Sensor degradation is a natural part of the autonomous vehicle equation, especially given the fact that a car today typically has a lifespan of 10 to 15 years. Top causes of degradation include general wear and tear of sensors, harsh operating environments, and degradation of other electronic system elements.
Additionally, there is temporary sensor degradation that comes from environmental factors such as direct sunlight obstructing a camera’s view or high radio frequency (RF) noise in congested areas. To guard against this type of degradation, automakers usually install several types of sensors to provide an additional layer of information for the ADAS subsystem to make a better decision.
In terms of gradual degradation, automakers and technology providers must factor in the ability of the installed sensors such as LiDAR, camera, ultrasound, etc., to perform at the same level it did at the beginning, if not greater, for the entire expected lifespan of the vehicle.
Additionally, they must answer what happens if the sensor begins to fail. How will the vehicle alert the driver that it requires maintenance? Will the vehicle automatically suspend its autonomous driving ability until that maintenance is completed?
As autonomous vehicles become more common, there will be additional regulations that come into play as well as various consumer habits that will help shape the future of the market. Perhaps it will become an expectation that vehicle cameras need to be replaced every three years, just like consumers need to replace tires on a regular basis.
Synopsys provides a number of different tools that help customers model and design semiconductors and other components within the vehicle to create predictive failure rates and alternatives. For instance, Saber is used to design and verify the interaction of multiple technologies (electrical, mechanical, hydraulic, magnetic, etc.). It can also model environmental conditions such as heat, temperature, humidity, etc., and how those will change the characteristics of the device.
There are a few different factors that need to be considered when making sure autonomous vehicle sensors are secure. Hacking into a system is always a concern and needs to be addressed in both the software and hardware design phases.
The other less obvious security factor is attackers influencing the machine-learning technology embedded in the vehicle to react in a malicious way. For example, there was a U.K. study that introduced a video billboard that had been tampered with to show a stop sign for as little as a fraction of a second. Autonomous vehicles would sense the stop sign and stop because they were able to pick up that image and reacted to it the same way they would have had they sensed a stop sign on the roadway.

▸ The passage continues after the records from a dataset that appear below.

-- ==== Sys2Proof/Certificates/Slice0/Obligations.lean ====
section
/-! DEFINITION. The statements about the block, from the rules of its spec. -/
open Sys2Proof Sys2Proof.Machine

/-! ### The step and the scalar slot -/

/-- The command at the front of the queue is the one that a step runs, on the state with the queue's rest. -/
def Obligations.StepRunsTheFrontCommand : Prop :=
  ∀ (c : Instr) (rest : List Instr) (s : State), s.pending = c :: rest → step s = exec c { s with pending := rest }

/-- On an empty queue the block idles: 10 ns pass on the timebase while the module has power, and nothing else happens
(the model's choice: log entry 3). -/
def Obligations.IdleStepPassesTime : Prop :=
  ∀ s : State, s.pending = [] →
    step s = .next { s with timebase := s.timebase + (if s.boot.powered then 1 else 0) }

/-- 03 R98: the register forms of the scalar slot, each on its own, and all that they leave as it was. -/
def Obligations.ScalarRegisterOps : Prop :=
  ∀ (c : CoreId) (x : CtxId) (sd sa sb : Reg4) (s : State),
    let o := s.core c.val
    let a := o.sreg x.val sa.val
    let b := o.sreg x.val sb.val
    CanIssue c.val x.val s → (o.isTimed x.val = true → a.early = false ∧ b.early = false) →
      let res (i : Instr) (v : BitVec 32) : Prop := ∃ t, exec i s = .next t ∧
        ScalarStep c.val x.val sd.val ((o.ctx x.val).ptr + 1) 0 ⟨v, a.early || b.early, a.poison || b.poison⟩ s t
      res (.add c x sd sa sb) (a.val + b.val) ∧ res (.sub c x sd sa sb) (a.val - b.val)
        ∧ res (.sAnd c x sd sa sb) (a.val &&& b.val) ∧ res (.sOr c x sd sa sb) (a.val ||| b.val)
        ∧ res (.sXor c x sd sa sb) (a.val ^^^ b.val)
        ∧ res (.shl c x sd sa sb) (a.val <<< (b.val.toNat % 32))
        ∧ res (.shr c x sd sa sb) (a.val >>> (b.val.toNat % 32))
        ∧ res (.sra c x sd sa sb) (a.val.sshiftRight (b.val.toNat % 32))
        ∧ res (.mul c x sd sa sb) (BitVec.ofNat 32 (a.val.toNat * b.val.toNat))
        ∧ res (.min c x sd sa sb) (if a.val.toInt < b.val.toInt then a.val else b.val)
        ∧ res (.max c x sd sa sb) (if a.val.toInt < b.val.toInt then b.val else a.val)
        ∧ res (.slt c x sd sa sb) (if a.val.toInt < b.val.toInt then 1 else 0)
        ∧ res (.sltu c x sd sa sb) (if a.val.toNat < b.val.toNat then 1 else 0)
        ∧ res (.seq c x sd sa sb) (if a.val = b.val then 1 else 0)

/-- 03 R98: the immediate forms, whose 14-bit immediate is signed. -/
def ScalarImmediateOps : Prop :=
  ∀ (c : CoreId) (x : CtxId) (sd sa : Reg4) (imm : BitVec 14) (s : State),
    let o := s.core c.val
    let a := o.sreg x.val sa.val
    let b := BitVec.ofInt 32 imm.toInt
    CanIssue c.val x.val s → (o.isTimed x.val = true → a.early = false) →
      let res (i : Instr) (v : BitVec 32) : Prop := ∃ t, exec i s = .next t ∧
        ScalarStep c.val x.val sd.val ((o.ctx x.val).ptr + 1) 0 ⟨v, a.early, a.poison⟩ s t
      res (.addi c x sd sa imm) (a.val + b) ∧ res (.subi c x sd sa imm) (a.val - b)
        ∧ res (.andi c x sd sa imm) (a.val &&& b) ∧ res (.ori c x sd sa imm) (a.val ||| b)
        ∧ res (.xori c x sd sa imm) (a.val ^^^ b)
        ∧ res (.shli c x sd sa imm) (a.val <<< (imm.toNat % 32))
        ∧ res (.shri c x sd sa imm) (a.val >>> (imm.toNat % 32))
        ∧ res (.srai c x sd sa imm) (a.val.sshiftRight (imm.toNat % 32))
        ∧ res (.muli c x sd sa imm) (BitVec.ofInt 32 (a.val.toInt * imm.toInt))
        ∧ res (.mini c x sd sa imm) (if a.val.toInt < imm.toInt then a.val else b)
        ∧ res (.maxi c x sd sa imm) (if a.val.toInt < imm.toInt then b else a.val)
        ∧ res (.slti c x sd sa imm) (if a.val.toInt < imm.toInt then 1 else 0)
        ∧ res (.sltui c x sd sa imm) (if a.val.toNat < b.toNat then 1 else 0)
        ∧ res (.seqi c x sd sa imm) (if a.val = b then 1 else 0)

/-- 03 R98: LUI, RDS of its items, and PTEST, which only a free context may run (03 R86). -/
def ScalarReads : Prop :=
  ∀ (c : CoreId) (x : CtxId) (sd sa : Reg4) (imm : BitVec 14) (up : BitVec 18) (s : State),
    let o := s.core c.val
    let next := (o.ctx x.val).ptr + 1
    let line := (((o.sreg x.val sa.val).val.toNat : Int) + imm.toInt) % 2 ^ 32
    CanIssue c.val x.val s →
      (∃ t, exec (.lui c x sd up) s = .next t
        ∧ ScalarStep c.val x.val sd.val next 0 ⟨BitVec.ofNat 32 (up.toNat * 2 ^ 14), false, false⟩ s t)
      ∧ (∀ (item : Nat) (v : BitVec 32), (item, v) ∈ [(0, BitVec.ofNat 32 c.val), (1, BitVec.ofNat 32 x.val),
            (2, BitVec.ofNat 32 o.slice), (3, BitVec.ofNat 32 o.cyc), (4, BitVec.ofNat 32 o.cfg.cycles),
            (5, BitVec.ofNat 32 o.cfg.rel), (6, BitVec.ofNat 32 o.reserveLeft), (7, BitVec.ofNat 32 o.nmTick)]
          ∨ (8 ≤ item ∧ item ≤ 15 ∧ v = BitVec.ofInt 32 (mgetD (item - 8) 0 (o.ctx x.val).scales)) →
        ∃ t, exec (.rds c x sd (BitVec.ofNat 14 item)) s = .next t
          ∧ ScalarStep c.val x.val sd.val next 0 ⟨v, decide (item = 3) && !o.isTimed x.val, false⟩ s t)
      ∧ (o.isTimed x.val = false → (o.sreg x.val sa.val).poison = false → 0 ≤ line → line < 1984 →
        ∃ t, exec (.ptest c x sd sa imm) s = .next t
          ∧ ScalarStep c.val x.val sd.val next 0 ⟨BitVec.ofNat 32 (o.line line.toNat).pres.code, true, false⟩ s t)

/-- 03 R98, R101: TDSET writes one word of a tile descriptor, and nothing else of the core. -/
def TdsetWritesOneWord : Prop :=
  ∀ (c : CoreId) (x : CtxId) (td : Fin 8) (w : Fin 4) (sa : Reg4) (s : State),
    let o := s.core c.val
    let a := o.sreg x.val sa.val
    CanIssue c.val x.val s → a.poison = false → (o.isTimed x.val = true → a.early = false) →
      ∃ t, exec (.tdset c x td w sa) s = .next t ∧ OnlyCore c.val s t ∧ t.free = s.free
        ∧ Issued x.val ((o.ctx x.val).ptr + 1) 0 .run o (t.core c.val)
        ∧ (t.core c.val).still = { o.still with tds := (t.core c.val).tds }
        ∧ (∀ y q, y < 16 → q < 8 → ¬(y = x.val ∧ q = td.val) → (t.core c.val).td y q = o.td y q)
        ∧ (∀ j : Fin 4, ((t.core c.val).td x.val td.val).extractLsb' (32 * j.val) 32
            = if j = w then a.val else (o.td x.val td.val).extractLsb' (32 * j.val) 32)

/-- 03 R94, R98: LDS reads a tray word and stalls its context for 3 cycles; STS puts the store of one word in flight, with
the rest of its line as it was. -/
def TrayWords : Prop :=
  ∀ (c : CoreId) (x : CtxId) (sd sa : Reg4) (imm : BitVec 14) (s : State),
    let o := s.core c.val
    let b := o.sreg x.val sa.val
    let v := o.sreg x.val sd.val
    let a := (((b.val.toNat : Int) + imm.toInt * 4) % 2 ^ 32).toNat
    let l := o.line (a / 128)
    CanIssue c.val x.val s → b.poison = false → (o.isTimed x.val = true → b.early = false ∧ l.pres.isShaftTimed = false) →
      a % 4 = 0 → a ≤ 0x3DFFC →
      (l.pres.present = true →
        ∃ t, exec (.lds c x sd sa imm) s = .next t ∧ ScalarStep c.val x.val sd.val ((o.ctx x.val).ptr + 1) 3
          ⟨l.data.extractLsb' (8 * (a % 128)) 32, b.early || decide (l.pres = .early), l.poison⟩ s t)
      ∧ (l.pres.free = true → o.locked (a / 128, 1) = false → (o.isTimed x.val = true → v.early = false) →
        ∃ t fl data, exec (.sts c x sd sa imm) s = .next t ∧ FlightStep c.val x.val fl s t ∧ fl.due = o.cyc + 3
          ∧ fl.effs = [.line (a / 128) data (v.early || b.early || decide (l.pres = .early)) (v.poison || l.poison)]
          ∧ ((t.core c.val).line (a / 128)).pres = .pending
          ∧ (∀ j, j < 32 → elemAt 32 j data.toNat = if j = a % 128 / 4 then v.val.toNat
              else if l.pres = .empty then elemAt 32 j (BitVec.ofNat 1024 (Config.freeValue s.free)).toNat
              else elemAt 32 j l.data.toNat))

/-- 03 R94, R98: an address of LDS or STS that is no multiple of 4 or above 0x3_DFFC is a plate fault with TRAY_RANGE. -/
def TrayWordOutOfRange : Prop :=
  ∀ (c : CoreId) (x : CtxId) (sd sa : Reg4) (imm : BitVec 14) (s : State),
    let o := s.core c.val
    let a := ((((o.sreg x.val sa.val).val.toNat : Int) + imm.toInt * 4) % 2 ^ 32).toNat
    CanIssue c.val x.val s → (a % 4 ≠ 0 ∨ 0x3DFFC < a) →
      exec (.lds c x sd sa imm) s = .next (plateFault c.val x.val (o.ctx x.val).ptr o.cyc .trayRange s)
        ∧ exec (.sts c x sd sa imm) s = .next (plateFault c.val x.val (o.ctx x.val).ptr o.cyc .trayRange s)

As the complexity and the capability of these devices increase, the different avenues in which cybersecurity attacks take place are also going to grow in proportion. Designers and automakers are going to have to find a way to update their defenses and manage these types of unintended reactions to protect against these nontraditional cyberattacks. Part of that defense should be a robust software lifecycle management program which allows organizations to apply lessons learned from their experience.
Vehicles being built today now have tens of thousands of lines of code; Tier 1 automotive suppliers need to manage and develop vehicles from a software security perspective over the lifetime of the vehicle to make sure it continues to operate as safely as it did when it first rolled off the production line (or even better).
As we discussed earlier, that same philosophy goes for the physical performance of the sensors themselves to combat against degradation. Keeping pace with all of the advancements in the sensor fusion space is challenging, but rewarding, as we continue to see autonomous vehicles drive into the mainstream.